Kruskaya Hidalgo Cordero

“¡No pasó!”. Una noticia que, como fuego en la selva, devoraba todo a su paso. Caras aturdidas, furiosas, desoladas. “¿Pero es seguro?” “Si. Nos odian. ¡Votaron en contra!”[1]. El martes 17 de septiembre, se manchaba de sangre la Asamblea Nacional. Sangre de todas las mujeres que mueren por abortos inseguros en Ecuador. Sangre de todas las niñas y adolescentes violadas y obligadas a parir. La reforma al Código Orgánico Integral Penal (COIP) no pasó, faltaron 5 votos. Cinco votos para que se amplíen las causales de aborto y se incluyan: la violación, el estupro, el incesto, las patologías incompatibles con la vida extrauterina, y la inseminación no consentida. Causales propuestas para garantizar un mínimo de reparación a víctimas de violencia sexual. Sin embargo, la escalofriante realidad de violencia sexual no fue suficiente.
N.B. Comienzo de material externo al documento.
/-- SYN_READY: SETTLE after the last converter calibration (Table 7-6). -/
def State.synReady (s : State) (k : Nat) : State :=
  if s.synState k ≠ synCONVCAL || (s.synConvs k).any fun c => (s.cv c).cal then s
  else
    let s := s.reach ((s.syn k).since + usT (s.rd SYN_CFG_SETTLE 0))
    let s := (((s.setSynState k synREADY).setSyn k fun y => { y with tries := 0 }).int pgSYN 0).unstand 11 k
    let s := (List.range 8).foldl (fun s m => s.holdSyn k m false) s
    (s.restartDone).portsEval

/-- The recalibration of R214: the lanes stop, and the sequence runs up to RETRY times with the same NUM and DEN. Without
an attempt no calibration starts, so the ports stay where they are, under SYN_HOLD (Table 7-2). -/
def State.synRetry (s : State) (k : Nat) : State :=
  let at_ := s.now
  let s := s.lanesOn.foldl (fun (s : State) n => s.laneDisable n false at_) s
  let r := s.rd SYN_CFG_RETRY 0
  if r = 0 then
    let s := (s.synConvs k).foldl (fun (s : State) c =>
      if s.portState (c % 8) == stOFF then s else s.holdSyn k (c % 8) true) s
    ((s.setSynErr k 4).synFailed k).suspendLifts
  else (s.setSyn k fun y => { y with tries := r - 1 }).synStart k

/-- SYN_LOSS_OF_LOCK on a READY synthesiser (R214). -/
def State.synLost (s : State) (k : Nat) : State :=
  if s.synState k ≠ synREADY then s
  else
    let s := (s.satInc (synF SYN_LOL_CNT_A SYN_LOL_CNT_B k) 0).raiseInt [(pgSYN, 1)] pgSYN 2 allPorts
    (s.stand 11 k).synRetry k

/-- A write of SYN_CTL. -/
def State.writeSynCtl (s : State) (v : Word) : State :=
  let s := s.cond (v.getLsbD 0) fun s => s.synGo 0
  s.cond (v.getLsbD 1) fun s => s.synGo 1

/-! ### Converters as the host switches them (R60, R212) -/

def cvRxFlds : List Fld := [CONVRX_CFG_BGCAL_EN, CONVRX_CFG_SIDE, CONVRX_CFG_EN]
def cvTxFlds : List Fld :=
  [CONVTX_CFG_BACKOFF, CONVTX_CFG_SINC_EQ, CONVTX_CFG_MODE, CONVTX_CFG_BGCAL_EN, CONVTX_CFG_SIDE, CONVTX_CFG_EN]

/-- OVR_CNT_CLR and CLIP_CNT_CLR. -/
def State.cvCntClr (s : State) (c : Nat) : State := s.cvWr CONVRX_OVR_CNT CONVTX_CLIP_CNT c 0

/-- A converter is disabled: its lanes first (R60), then the port goes to OFF (Table 7-2). -/
def State.cvDisable (s : State) (c : Nat) : State :=
  let was := s.cvEn c
  let at_ := s.now
  let s := (s.cvLanes c).foldl (fun (s : State) n => s.laneDisable n false at_) s
  let s := (s.cvWr CONVRX_CFG_EN CONVTX_CFG_EN c 0).setCv c fun v => { v with cal := false, good := 0, clean := 0 }
  s.cond was fun s => (s.portOff (c % 8)).portEval (c % 8)

/-- A write of CONVRX_CFG or CONVTX_CFG: SIDE and MODE do not change while EN is 1. -/
def State.writeCv (s : State) (c : Nat) (v : Word) : State :=
  let was := s.cvEn c
  let side := s.cvRd CONVRX_CFG_SIDE CONVTX_CFG_SIDE c
  let mode := s.rd CONVTX_CFG_MODE (c - 8)
  let en := v.getLsbD 0
  let s := s.cond (v.getLsbD 8) fun s => s.cvCntClr c
  let s := s.cond (was && !en) fun s => s.cvDisable c
  let s := if c < 8 then s.wrWord cvRxFlds c v else s.wrWord cvTxFlds (c - 8) v
  let s := s.cond was fun s =>
    (s.cvWr CONVRX_CFG_SIDE CONVTX_CFG_SIDE c side).cond (decide (8 ≤ c)) fun s => s.wr CONVTX_CFG_MODE (c - 8) mode
  if en && !was then
    ((s.setCv c fun v => { v with enAt := s.now }).calAlone c).portEval (c % 8)
  else s

/-! ### Uses and turn-rounds of a TDD port (R208, R209) -/

/-- PORT_USE_START: the next use of a TDD port begins; strict mode holds a transmit use that finds COEX_GNT_IN low
(R221). -/
def State.portUseStart (s : State) (m : Nat) : State :=
  if !s.tddPort m then s
  else match s.nextUse m with
    | none => s
    | some (d, tx) =>
      let s := s.reach (s.now + d)
      let lost := tx && s.on RFC_PORT_CFG_COEX m && s.strict && !s.pins.coexGntIn
      let s := s.setRport m fun r =>
        { r with use := if tx then .tx else .rx, announced := r.announced && !tx,
                 coexUse := if tx then r.coexUse && lost else r.coexUse }
      let s := s.coexRelease
      if !(tx && s.on RFC_PORT_CFG_COEX m && s.rd COEX_CFG_OUT_MODE 0 != 0 && !s.pins.coexGntIn && s.transmitting m) then s
      else
        let s := s.satInc COEX_DENY_CNT 0
        if s.strict then ((s.setRport m fun r => { r with coexUse := true }).int pgRFC 2).suspendLifts else s

/-- PORT_USE_END: the TDD block hands over the end of a use (Table 7-2, rows 6 and 7). -/
def State.portUseEnd (s : State) (m : Nat) (tx : Bool) : State :=
  if !s.tddPort m then s
  else match s.useEnd m tx with
    | none => s
    | some d =>
      let s := s.reach (s.now + d)
      let sent := s.transmitting m
      let s := s.setRport m fun r => { r with use := .none, coexUse := r.coexUse && !tx }
      let s :=
        if tx then
          if sent then (s.setRport m fun r => { r with txEnd := some s.now }).turnStart m false else s
        else
          let may := (s.portState m == stRX && s.portTarget m == 2 && s.performing) || s.probing m
          match s.nextUse m with
          | some (_, true) => if may && (s.rport m).turn.isNone && !sent then s.turnStart m true else s
          | _ => s
      s.coexTry.coexRelease

/-- The nominal instants of Table 7-3, in ns. -/
def turnNs (toTx : Bool) (i : Nat) : Nat :=
  if toTx then (match i with | 0 => 0 | 1 => 500 | 2 => 1250 | _ => 1750)
  else match i with | 0 => 0 | 1 => 250 | 2 => 500 | 3 => 1250 | _ => 1750

/-- TURN_ROUND_LINE_EVENT: the next line event of a turn-round. -/
def State.turnEvent (s : State) (m : Nat) : State :=
  match (s.rport m).turn with
  | none => s
  | some t =>
    let last := if t.toTx then 3 else 4
    if last ≤ t.next then s
    else
      let s := s.reach (t.t0 + nsT (turnNs t.toTx t.next))
      (s.setRport m fun r => { r with turn := some { t with next := t.next + 1 } }).coexRelease

/-- TURN_ROUND_COMPLETE: 1.75 µs after the use end. -/
def State.turnDone (s : State) (m : Nat) : State :=
  match (s.rport m).turn with
  | none => s
  | some t =>
    let s := s.reach (t.t0 + nsT 1750)
    let s := s.setRport m fun r => { r with turn := none, use := if t.toTx && r.use == .none then .none else r.use }
    let s := s.cond (s.portState m != stCAL) fun s => s.setPortState m (if t.toTx then stTX else stRX)
    s.portEval m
La despenalización del aborto en caso de violación no fue aprobada en un país donde hombres violan a 11 mujeres cada día. En un país donde 6 de cada 10 casos de violencia sexual son perpetrados a niñas menores de 14 años. En un país donde solo el 1% de los casos de violencia sexual denunciados tienen sentencia. En un país donde 3000 niñas dan a luz cada año y 7 niñas abortan al día. La despenalización del aborto en caso de violación no fue aprobada en un país donde las mujeres que mueren o son criminalizadas por abortar – en su gran mayoría – son afro e indígenas. Los dos grupos poblacionales más pobres de este país. Niñas, adolescentes y mujeres que no tienen acceso a métodos anticonceptivos, a planificación familiar, a educación sexual, y que no pueden acceder a abortos seguros. Son ellas las que están más expuestas a la desinformación, a las prácticas de aborto inseguras, a clínicas ilegales que lucran con sus vidas.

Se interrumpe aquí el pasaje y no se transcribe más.